New legislation on age discrimination comes into force on 1 October 2006. Whether you are a trainee, an assistant, an associate or a partner, the new regulations will almost certainly affect you.

The TSG appreciate that as a student or a trainee, you are likely to come across age discrimination in some way.  Age discrimination does not have the kind of status in society of other discriminations, for exmaple race or sex.  This means that it is more socially acceptable, and "natural" in society.  You may have experienced age discrimination already in your lile, but just accepted it as "normal".

Well - not any more.

From 1 October 2006, age discrimination became unlawful.  This was thanks to the Employment Equality (Age) Regulations 2006 ("the Regulations").

We aim to give you an overview of the way in which the Regulations work in practice, so that you can idenitfy if you are being discriminated against on the grounds of your age. 

OVERVIEW

The Regulations outlaw discrimination on the basis of actual or perceived age. It’s important to remember that this means all ages – not just old age.  Discriminating against someone because they are too young is just as likely to contravene the regulations. 

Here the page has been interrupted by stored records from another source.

-- ==== Sys2Proof/Machine/Calendar.lean ====
section
/-! DEFINITION. The real-time clock's fields (R375 to R379, R394), boundary keys (R330), the calendar's tariff (R331 to
R336) and the scheduled billing boundaries (R344, R345). -/

namespace Sys2Proof.Machine

/-- Date and time fields, in binary. -/
structure Moment where
  year   : Nat
  month  : Nat
  day    : Nat
  wday   : Nat
  hour   : Nat
  minute : Nat
  second : Nat
  deriving DecidableEq, Repr

/-- BCD of one byte, and back. -/
def bcdOf (v : Nat) : Nat := v / 10 * 16 + v % 10
def ofBcd (b : Nat) : Nat := b / 16 % 16 * 10 + b % 16

/-- Fields of the RTC_CAL layout (R394). -/
def calFields (w : Nat) : Moment :=
  { year := ofBcd (field w 55 48), month := ofBcd (field w 47 40), day := ofBcd (field w 39 32),
    wday := field w 31 24, hour := ofBcd (field w 23 16), minute := ofBcd (field w 15 8), second := ofBcd (field w 7 0) }

/-- The RTC_CAL layout of fields (R394). -/
def calWord (m : Moment) : Nat :=
  bcdOf m.second + 2 ^ 8 * bcdOf m.minute + 2 ^ 16 * bcdOf m.hour + 2 ^ 24 * m.wday + 2 ^ 32 * bcdOf m.day +
    2 ^ 40 * bcdOf m.month + 2 ^ 48 * bcdOf m.year

/-- Last day of a month; month 0 has 31 days; years divisible by 4 are leap years (R376, R377). -/
def lastDay (y m : Nat) : Nat :=
  if m = 2 then (if y % 4 = 0 then 29 else 28)
  else if m = 4 ∨ m = 6 ∨ m = 9 ∨ m = 11 then 30 else 31

/-- Days of the months before `m` in a non-leap year (R379). -/
def cumDays (m : Nat) : Nat := [0, 31, 59, 90, 120, 151, 181, 212, 243, 273, 304, 334].getD (m - 1) 0

/-- SEC of fields by the calculation of R379: month 0 counts as January, day 0 as day 1. -/
def secOf (f : Moment) : Nat :=
  let m := max 1 f.month
  let d := max 1 f.day
  let days := 365 * f.year + (f.year + 3) / 4 + cumDays m + (d - 1) + (if f.year % 4 = 0 ∧ 2 < m then 1 else 0)
  days * 86400 + f.hour * 3600 + f.minute * 60 + f.second

/-- 2100-01-01 00:00:00 in seconds (R375). -/
abbrev rtcOverflow : Nat := 3155760000

/-- Month and day of the day of a year, counted from 0. -/
def monthDay (y doy : Nat) : (n m : Nat) → Nat × Nat
  | 0, m => (m, doy + 1)
  | n + 1, m => if doy < lastDay y m then (m, doy + 1) else monthDay y (doy - lastDay y m) n (m + 1)

/-- The fields derived from SEC in BIN mode (R375): after 2100 they go on from 2000-01-01. -/
def binFields (sec : Nat) : Moment :=
  let days := sec % rtcOverflow / 86400
  let r := days % 1461
  let y := days / 1461 * 4 + (if r < 366 then 0 else (r - 366) / 365 + 1)
  let doy := if r < 366 then r else (r - 366) % 365
  let md := monthDay y doy 12 1
  let t := sec % 86400
  { year := y, month := md.1, day := md.2, wday := (5 + sec / 86400) % 7 + 1,
    hour := t / 3600, minute := t / 60 % 60, second := t % 60 }

/-- One step of a day carry in CAL mode: the fields and whether the year passed 2099 (R376). -/
def dayCarry (f : Moment) : Moment × Bool :=
  let f1 := { f with wday := if f.wday = 7 then 1 else f.wday + 1 }
  if f.day ≠ lastDay f.year f.month ∧ f.day < 31 then ({ f1 with day := f.day + 1 }, false)
  else if f.month ≠ 12 then ({ f1 with day := 1, month := f.month + 1 }, false)
  else if f.year ≠ 99 then ({ f1 with day := 1, month := 1, year := f.year + 1 }, false)
  else ({ f1 with day := 1, month := 1, year := 0 }, true)

/-- One second tick in CAL mode (R376). -/
def calTick (f : Moment) : Moment × Bool :=
  if f.second < 59 then ({ f with second := f.second + 1 }, false)
  else
    let f1 := { f with second := 0 }
    if f.minute < 59 then ({ f1 with minute := f.minute + 1 }, false)
    else
      let f2 := { f1 with minute := 0 }
      if f.hour = 23 ∨ 29 ≤ f.hour then dayCarry { f2 with hour := 0 } else ({ f2 with hour := f.hour + 1 }, false)

-- boundary keys

/-- The key of a moment (R330). -/
def keyOf (f : Moment) : Nat :=
  f.year * 2 ^ 20 + f.month * 2 ^ 16 + f.day * 2 ^ 11 + f.hour * 2 ^ 6 + f.minute

/-- RTC seconds of a key's minute, by the calculation of R379. -/
def keySec (k : Nat) : Nat :=
  secOf { year := field k 26 20, month := field k 19 16, day := field k 15 11, wday := 0, hour := field k 10 6,
          minute := field k 5 0, second := 0 }

-- the tariff of a minute

/-- What R336 evaluates: tariff, SEASON_NOW, DAYPROF_NOW and whether a special day matched. -/
structure TariffOf where
  tariff  : Nat
  season  : Nat
  dayprof : Nat
  special : Bool
  deriving DecidableEq, Repr

/-- Start of a season as month and day in one number, if it is enabled (R331). -/
def seasonStart (w : Nat) : Option Nat := if bitAt w 31 then some (field w 15 12 * 32 + field w 4 0) else none

/-- The season in force: the latest enabled start not after today's, else the latest of the year; 0xFF none. -/
def State.seasonNow (s : State) (f : Moment) : Nat :=
  let today := f.month * 32 + f.day
  let starts := (List.range 4).filterMap (fun n => (seasonStart (s.g (K.cal_SEASON n))).map (fun v => (v, n)))
  let past := starts.filter (fun e => decide (e.1 ≤ today))
  let pick := if past = [] then starts else past
  match pick with
  | [] => 0xFF
  | e :: r => (r.foldl (fun a b => if a.1 < b.1 then b else a) e).2

/-- The lowest-numbered enabled special day that matches (R334). -/
def State.specialNow (s : State) (f : Moment) : Option Nat :=
  ((List.range 64).find? (fun n =>
    let w := s.g (K.cal_SPECIAL n)
    bitAt w 31 && decide (field w 19 16 = f.month) && decide (field w 15 11 = f.day) &&
      (bitAt w 30 || decide (field w 29 23 = f.year)))).map (fun n => field (s.g (K.cal_SPECIAL n)) 3 0)

/-- Switch points of a day profile: tariff and minute (R333). -/
def profPoints (bytes : List Nat) : List (Nat × Nat) :=
  (List.range (bytes.getD 0 0)).map (fun k => let w := leAt bytes (2 + 2 * k) 2; (field w 15 12, field w 10 0))

/-- The tariff of a minute with a valid clock (R336). -/
def State.tariffAt (s : State) (f : Moment) : TariffOf :=
  if s.g K.cal_CAL_EN = 0 then { tariff := 1, season := 0xFF, dayprof := 0, special := false }
  else
    let sn := s.seasonNow f
    let wk := if sn = 0xFF then 0 else field (s.g (K.cal_SEASON sn)) 18 16
    let sp := s.specialNow f
    let wd := if f.wday = 0 then 0 else f.wday - 1
    let dp := match sp with | some d => d | none => field (s.g (K.cal_WEEK wk)) (4 * wd + 3) (4 * wd)
    let pts := profPoints (s.blobs.look [] (K.cal_DAYPROF dp))
    let now := f.hour * 60 + f.minute
    let t := match (pts.filter (fun e => decide (e.2 ≤ now))).getLast?, pts.getLast? with
      | some e, _ => e.1
      | none, some e => e.1
      | none, none => 1
    { tariff := t, season := sn, dayprof := dp, special := sp.isSome }

-- billing boundaries

/-- BILL_MODE, BILL_DAY and BILL_HOUR in force: written ones are from the next minute tick on (R358). -/
def State.schedule (s : State) : Nat × Nat × Nat :=
  s.bill.sched.getD (s.g K.cal_BILL_MODE, s.g K.cal_BILL_DAY, s.g K.cal_BILL_HOUR)

/-- Key of the scheduled boundary of a month, counted from January 2000 (R344). -/
def State.boundaryKey (s : State) (i : Nat) : Nat :=
  i / 12 * 2 ^ 20 + (i % 12 + 1) * 2 ^ 16 + s.schedule.2.1 * 2 ^ 11 + s.schedule.2.2 * 2 ^ 6

/-- Scheduled boundaries K with lo < K ≤ hi, in ascending order (R354). -/
def State.boundaries (s : State) (lo hi : Nat) : List Nat :=
  if s.schedule.1 = 0 ∨ hi ≤ lo then []
  else
    let y0 := field lo 26 20
    let y1 := min 99 (field hi 26 20)
    ((List.range (12 * (y1 + 1 - y0))).map (fun i => s.boundaryKey (12 * y0 + i))).filter
      (fun k => decide (lo < k) && decide (k ≤ hi))

/-- The latest scheduled boundary at or before a key, 0 for none (R345). -/
def State.latestBoundary (s : State) (k : Nat) : Nat :=
  let y := field k 26 20
  (s.boundaries (if y = 0 then 0 else (y - 1) * 2 ^ 20) k).getLast?.getD 0

/-- NEXT_BKEY: the first scheduled boundary after a key, 0 for none (R365). -/
def State.nextBkey (s : State) (k : Nat) : Nat := (s.boundaries k (k + 2 * 2 ^ 20)).headD 0

/-- An aligned end: a minute of the hour that is a multiple of DEMAND_INT, at second 0 (R338). -/
def alignedAt (f : Moment) (di : Nat) : Bool := decide (f.minute % di = 0) && decide (f.second = 0)

end Sys2Proof.Machine
end

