-- ==== Sys2Proof/Machine/GuyLine.lean ====
section
/-! DEFINITION. Guy lines (R482 to R498, R502): frames, acknowledgements and repeats, resynchronisation and die loss,
cycle checks, counters, and responses of followers to D0's requests. -/

namespace Sys2Proof.Machine

def LineRt.lane (r : LineRt) : Lane → LaneRt | .out => r.outward | .inward => r.inward
def LineRt.setLane (r : LineRt) (x : Lane) (v : LaneRt) : LineRt :=
  match x with | .out => { r with outward := v } | .inward => { r with inward := v }

/-- The die is a follower of the part. -/
def State.isFollower (s : State) (d : Nat) : Bool := decide (0 < d) && decide (d < s.dies)

/-- The die at the sending end of a lane, and at its receiving end. -/
def sendDie (d : Nat) : Lane → Nat | .out => 0 | .inward => d
def recvDie (d : Nat) : Lane → Nat | .out => d | .inward => 0

/-- Both ends of a lane are powered, and the sending end's port runs (R532). -/
def State.laneRuns (s : State) (d : Nat) (x : Lane) : Bool :=
  (s.line d).up && decide (s.pstate (sendDie d x) ≤ 1) && decide (s.pstate (recvDie d x) ≤ 2)

/-- Bits of LINK_STAT (R510). -/
abbrev lkFREE_ZERO : Nat := 0
abbrev lkFLUSHED : Nat := 1
abbrev lkCRC_SEEN : Nat := 2
abbrev lkLINK_FAIL : Nat := 3
abbrev lkDIE_LOST : Nat := 4

/-- STATE of LINK_STAT: 0 absent, 1 down, 2 resynchronising, 3 up. -/
def State.setLink (s : State) (d v : Nat) : State := s.p (K.die_LINK_STAT d) (setField (s.g (K.die_LINK_STAT d)) 6 5 v)

-- frames

/-- Beats of a frame of n words, and its frame length (R484). -/
def frameBeats (n : Nat) : Nat := if n = 2 then 11 else 7

/-- Words of the sending end's FIFO that can be read in a cycle: all but those written in it (R483). -/
def LaneRt.ready (l : LaneRt) (now : Nat) : List (Nat × Nat) :=
  if l.txAt = now + 1 then l.tx.take (l.tx.length - l.txNew) else l.tx

/-- Words of the next frame of a lane: two when its FIFO holds two of one KIND (R486; log entry 25). -/
def LaneRt.nextWords (l : LaneRt) (now : Nat) : Nat :=
  match l.ready now with
  | [] => 0
  | [_] => 1
  | a :: b :: _ => if a.1 = b.1 then 2 else 1

/-- A lane starts a frame, where FREE shows room (R486 to R488, R490). -/
def LaneRt.start (l : LaneRt) (now : Nat) : LaneRt :=
  let n := l.nextWords now
  { l with
    flight := some ((l.tx.headD (0, 0)).1, (l.tx.take n).map (·.2), 1, cycPlus now (frameBeats n - 1))
    tx := l.tx.drop n, seq := (l.seq + 1) % 32 }

/-- The sender knows of room for n words (R487). -/
def LaneRt.room (l : LaneRt) (n : Nat) : Bool := decide (n ≤ l.free)

/-- The frame strobe of a lane is high: a frame's beats are on it (R484). -/
def LaneRt.strobe (l : LaneRt) (now : Nat) : Bool :=
  match l.flight with
  | none => false
  | some (_, words, _, e) => cycReached e now && decide (cycDiff e now < frameBeats words.length)

/-- While a lane's strobe is low its data lines carry FREE to the sender of the other lane (R487). -/
def LineRt.showFree (r : LineRt) (now : Nat) : LineRt :=
  let seen (other l : LaneRt) : LaneRt := if other.strobe now then l else { l with free := 16 - l.rx.length }
  { r with outward := seen r.inward r.outward, inward := seen r.outward r.inward }

/-- A frame starts, or its sender waits for room (R487, R510). -/
def State.startLane (s : State) (d : Nat) (x : Lane) : State :=
  let r := s.line d
  let l := r.lane x
  if !s.laneRuns d x || l.flight.isSome || decide (l.ready s.cyc = []) || !cycReached s.cyc l.idleFrom then s
  else if l.room (l.nextWords s.cyc) then
    (s.setLine d (r.setLane x (l.start s.cyc))).bitTo (K.die_LINK_STAT d) lkFREE_ZERO false
  else s.bitTo (K.die_LINK_STAT d) lkFREE_ZERO true

/-- GL_FRAME_START (R486, R487). -/
def execGlFrameStart (die : Nat) (lane : Lane) (s : State) : Out :=
  ifFitted s (s.isFollower die) (confined s (s.startLane die lane))

/-- A received frame: KIND, SEQ and words; none where its length, its KIND or its CRC is wrong (R484, R485). The first
beat of a word is its lowest byte (log entry 25). -/
def frameOf (beats : List Nat) : Option (Nat × Nat × List Nat) :=
  let h := beats.headD 0
  let n := if bitAt h 5 then 2 else 1
  let body := beats.take (1 + 4 * n)
  let crc := beats.getD (1 + 4 * n) 0 * 256 + beats.getD (2 + 4 * n) 0
  if beats.length ≠ frameBeats n ∨ field h 7 6 = 3 ∨ crc ≠ crc16 body then none
  else some (field h 7 6, field h 4 0, (List.range n).map (fun i => leAt body (1 + 4 * i) 4))

/-- A frame with a bad CRC is discarded (R485). -/
def State.badFrame (s : State) (d : Nat) (x : Lane) : State :=
  ((s.inc (K.die_CRC_ERR_COUNT d)).bitTo (K.die_LINK_STAT d) lkCRC_SEEN true).onceEv d (recvDie d x) 2 d 0x6010 []

/-- A good frame: its words are placed, or dropped when its SEQ repeats the last, and the acknowledge line toggles
(R488, R490). -/
def LaneRt.take (l : LaneRt) (seq : Nat) (words : List Nat) : LaneRt :=
  if l.lastSeq = some seq then { l with ackDue := true }
  else if l.rx.length + words.length ≤ 16 then { l with rx := l.rx ++ words, lastSeq := some seq, ackDue := true }
  else l

/-- A frame wakes the die it reaches from SLEEP, and D0 from IDLE too (R536). -/
def State.wakeByLine (s : State) (d : Nat) (x : Lane) : State :=
  let e := recvDie d x
  if s.pstate e = 2 ∨ (e = 0 ∧ s.pstate 0 = 1) then s.wake e else s

/-- The cycle after the last CRC beat of the frame in flight (R488). -/
def LaneRt.arrives (l : LaneRt) (now : Nat) : Bool :=
  match l.flight with
  | none => false
  | some (_, _, _, e) => decide (now = cycPlus e 1)

/-- The frame in flight arrives at the end of a lane. -/
def State.receiveFrame (s : State) (d : Nat) (x : Lane) (beats : List Nat) : State :=
  let r := s.line d
  if !r.up || !(r.lane x).arrives s.cyc || decide (3 ≤ s.pstate (recvDie d x)) then s
  else
    let t := s.wakeByLine d x
    match frameOf beats with
    | none => t.badFrame d x
    | some (_, seq, words) => t.setLine d (r.setLane x ((r.lane x).take seq words))

/-- GL_FRAME_RECEIVED (R485, R488, R490). -/
def execGlFrameReceived (die : Nat) (lane : Lane) (beats : List Nat) (s : State) : Out :=
  ifFitted s (s.isFollower die) <|
    if beats.any (fun b => decide (256 ≤ b)) then .next s
    else confined s (s.receiveFrame die lane beats)

/-- A toggle delivered in cycles L + 1 to L + 8 completes the transfer; any other is ignored (R488 to R490). -/
def LaneRt.toggled (l : LaneRt) (now : Nat) : LaneRt :=
  match l.flight with
  | none => { l with ackDue := false }
  | some (_, _, _, e) =>
    if cycReached now (cycPlus e 1) && cycReached (cycPlus e 8) now then
      { l with ackDue := false, flight := none, idleFrom := cycPlus now 1 }
    else { l with ackDue := false }

/-- GL_ACK_TOGGLE (R488). -/
def execGlAckToggle (die : Nat) (lane : Lane) (s : State) : Out :=
  ifFitted s (s.isFollower die) <|
    let r := s.line die
    confined s (if r.up && (r.lane lane).ackDue then
      s.setLine die (r.setLane lane ((r.lane lane).toggled s.cyc)) else s)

There are some exceptions. For example, direct discrimination may be justified if the employer can demonstrate that it is necessary for a person of a particular age to be employed.  Additionally, if it can be shown that certain treatment is a reasonable way of achieving a legitimate aim (known as ‘objective justification’), the Regulations may be overruled.  For example, a firm may be able to show that its business planning needs mean it must have a spread of ages amongst partners.  However, employers will need real evidence to support any claim of objective justification. Simply stating that it achieves a legitimate aim will not be enough and each case must be considered on its individual merit. 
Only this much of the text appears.